Bug report #8385

QGIS does not deal with shapefiles with two fields with the same name

Added by Pedro Venâncio about 6 years ago. Updated almost 6 years ago.

Status:Closed
Priority:Normal
Assignee:-
Category:Data Provider/OGR
Affected QGIS version:master Regression?:No
Operating System: Easy fix?:No
Pull Request or Patch supplied:No Resolution:
Crashes QGIS or corrupts data:No Copied to github as #:17158

Description

To reproduce, try to delete one column from the dataset I include attached. While saving, depending on the column that you try to delete, it shows one of these errors:

Could not commit changes to layer vegetacao

Errors: SUCCESS: 1 attribute(s) deleted.
  ERROR: the count of fields is incorrect after addition/removal of fields!
Could not commit changes to layer vegetacao

Errors: SUCCESS: 1 attribute(s) deleted.
  ERROR: field with index xx is not the same!

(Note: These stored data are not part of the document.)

/-! ### RC -/

@[simp] theorem State.setRc_moves (s : State) (m : Me) (n : Nat) : (s.setRc m n).moves = s.moves := rfl
@[simp] theorem State.setRc_free (s : State) (m : Me) (n : Nat) : (s.setRc m n).free = s.free := rfl
@[simp] theorem State.setRc_cur (s : State) (m : Me) (n : Nat) : (s.setRc m n).cur = s.cur := rfl
@[simp] theorem State.setRc_serial (s : State) (m : Me) (n : Nat) : (s.setRc m n).serial = s.serial := rfl
@[simp] theorem State.setRc_clock (s : State) (m : Me) (n : Nat) : (s.setRc m n).clock = s.clock := rfl
@[simp] theorem State.setRc_mem (s : State) (m : Me) (n : Nat) : (s.setRc m n).mem = s.mem := rfl
@[simp] theorem State.setRc_tier (s : State) (m : Me) (n : Nat) : (s.setRc m n).tier = s.tier := rfl
@[simp] theorem State.setRc_tierCache (s : State) (m : Me) (n : Nat) : (s.setRc m n).tierCache = s.tierCache := rfl
@[simp] theorem State.setRc_wgs (s : State) (m : Me) (n : Nat) : (s.setRc m n).wgs = s.wgs := rfl
@[simp] theorem State.setRc_cores (s : State) (m : Me) (n : Nat) : (s.setRc m n).cores = s.cores := rfl
@[simp] theorem State.setRc_accs (s : State) (m : Me) (n : Nat) : (s.setRc m n).accs = s.accs := rfl
@[simp] theorem State.setRc_walks (s : State) (m : Me) (n : Nat) : (s.setRc m n).walks = s.walks := rfl
@[simp] theorem State.setRc_pageReqs (s : State) (m : Me) (n : Nat) : (s.setRc m n).pageReqs = s.pageReqs := rfl
@[simp] theorem State.setRc_fails (s : State) (m : Me) (n : Nat) : (s.setRc m n).fails = s.fails := rfl
@[simp] theorem State.setRc_sharedTlb (s : State) (m : Me) (n : Nat) : (s.setRc m n).sharedTlb = s.sharedTlb := rfl
@[simp] theorem State.setRc_walkCache (s : State) (m : Me) (n : Nat) : (s.setRc m n).walkCache = s.walkCache := rfl
@[simp] theorem State.setRc_l2 (s : State) (m : Me) (n : Nat) : (s.setRc m n).l2 = s.l2 := rfl
@[simp] theorem State.setRc_reads (s : State) (m : Me) (n : Nat) : (s.setRc m n).reads = s.reads := rfl
@[simp] theorem State.setRc_syncs (s : State) (m : Me) (n : Nat) : (s.setRc m n).syncs = s.syncs := rfl
@[simp] theorem State.setRc_ctxs (s : State) (m : Me) (n : Nat) : (s.setRc m n).ctxs = s.ctxs := rfl
@[simp] theorem State.setRc_gens (s : State) (m : Me) (n : Nat) : (s.setRc m n).gens = s.gens := rfl
@[simp] theorem State.setRc_owners (s : State) (m : Me) (n : Nat) : (s.setRc m n).owners = s.owners := rfl
@[simp] theorem State.setRc_badLines (s : State) (m : Me) (n : Nat) : (s.setRc m n).badLines = s.badLines := rfl
@[simp] theorem State.setRc_channels (s : State) (m : Me) (n : Nat) : (s.setRc m n).channels = s.channels := rfl
@[simp] theorem State.setRc_nodes (s : State) (m : Me) (n : Nat) : (s.setRc m n).nodes = s.nodes := rfl
@[simp] theorem State.setRc_launched (s : State) (m : Me) (n : Nat) : (s.setRc m n).launched = s.launched := rfl
@[simp] theorem State.setRc_grids (s : State) (m : Me) (n : Nat) : (s.setRc m n).grids = s.grids := rfl
@[simp] theorem State.setRc_retRecs (s : State) (m : Me) (n : Nat) : (s.setRc m n).retRecs = s.retRecs := rfl
@[simp] theorem State.setRc_rrNode (s : State) (m : Me) (n : Nat) : (s.setRc m n).rrNode = s.rrNode := rfl
@[simp] theorem State.setRc_lastWeir (s : State) (m : Me) (n : Nat) : (s.setRc m n).lastWeir = s.lastWeir := rfl
@[simp] theorem State.setRc_weirCount (s : State) (m : Me) (n : Nat) : (s.setRc m n).weirCount = s.weirCount := rfl
@[simp] theorem State.setRc_emits (s : State) (m : Me) (n : Nat) : (s.setRc m n).emits = s.emits := rfl
@[simp] theorem State.setRc_adds (s : State) (m : Me) (n : Nat) : (s.setRc m n).adds = s.adds := rfl
@[simp] theorem State.setRc_targets (s : State) (m : Me) (n : Nat) : (s.setRc m n).targets = s.targets := rfl
@[simp] theorem State.setRc_copies (s : State) (m : Me) (n : Nat) : (s.setRc m n).copies = s.copies := rfl
@[simp] theorem State.setRc_unitCore (s : State) (m : Me) (n : Nat) : (s.setRc m n).unitCore = s.unitCore := rfl
@[simp] theorem State.setRc_unitCopy (s : State) (m : Me) (n : Nat) : (s.setRc m n).unitCopy = s.unitCopy := rfl
@[simp] theorem State.setRc_prefetches (s : State) (m : Me) (n : Nat) : (s.setRc m n).prefetches = s.prefetches := rfl
@[simp] theorem State.setRc_homeTable (s : State) (m : Me) (n : Nat) : (s.setRc m n).homeTable = s.homeTable := rfl
@[simp] theorem State.setRc_wins (s : State) (m : Me) (n : Nat) : (s.setRc m n).wins = s.wins := rfl
@[simp] theorem State.setRc_out (s : State) (m : Me) (n : Nat) : (s.setRc m n).out = s.out := rfl
@[simp] theorem State.setRc_notices (s : State) (m : Me) (n : Nat) : (s.setRc m n).notices = s.notices := rfl
@[simp] theorem State.setRc_waiting (s : State) (m : Me) (n : Nat) : (s.setRc m n).waiting = s.waiting := rfl
@[simp] theorem State.setRc_cmds (s : State) (m : Me) (n : Nat) : (s.setRc m n).cmds = s.cmds := rfl
@[simp] theorem State.setRc_trust (s : State) (m : Me) (n : Nat) : (s.setRc m n).trust = s.trust := rfl
@[simp] theorem State.setRc_doms (s : State) (m : Me) (n : Nat) : (s.setRc m n).doms = s.doms := rfl
@[simp] theorem State.setRc_devErrs (s : State) (m : Me) (n : Nat) : (s.setRc m n).devErrs = s.devErrs := rfl
@[simp] theorem State.setRc_devErrNext (s : State) (m : Me) (n : Nat) : (s.setRc m n).devErrNext = s.devErrNext := rfl
@[simp] theorem State.setRc_dbg (s : State) (m : Me) (n : Nat) : (s.setRc m n).dbg = s.dbg := rfl
@[simp] theorem State.setRc_pledans (s : State) (m : Me) (n : Nat) : (s.setRc m n).pledans = s.pledans := rfl
@[simp] theorem State.setRc_rinse (s : State) (m : Me) (n : Nat) : (s.setRc m n).rinse = s.rinse := rfl
@[simp] theorem State.setRc_fabric (s : State) (m : Me) (n : Nat) : (s.setRc m n).fabric = s.fabric := rfl
@[simp] theorem State.setRc_ueGets (s : State) (m : Me) (n : Nat) : (s.setRc m n).ueGets = s.ueGets := rfl
@[simp] theorem State.setRc_hostOps (s : State) (m : Me) (n : Nat) : (s.setRc m n).hostOps = s.hostOps := rfl
@[simp] theorem State.setRc_plat (s : State) (m : Me) (n : Nat) : (s.setRc m n).plat = s.plat := rfl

Another test that can be done is, in the attribute table, start editing, open the Field Calculator, select one of the fields [CLASSE_ELE, NOME_CELUL, DESCRICAO, INFO_LINK] in "Fields and Values​​" and "Load all unique values" (attached image). The information does not match with the contents of the attribute table.

The problem is in the shapefile, specifically in the attribute table that has two columns with the same name (Z83_PONTOS), and QGIS master "shuffle up" with this situation. Earlier versions (1.8, 1.7.4) were able to handle the situation and show the two columns, so it seems a regression.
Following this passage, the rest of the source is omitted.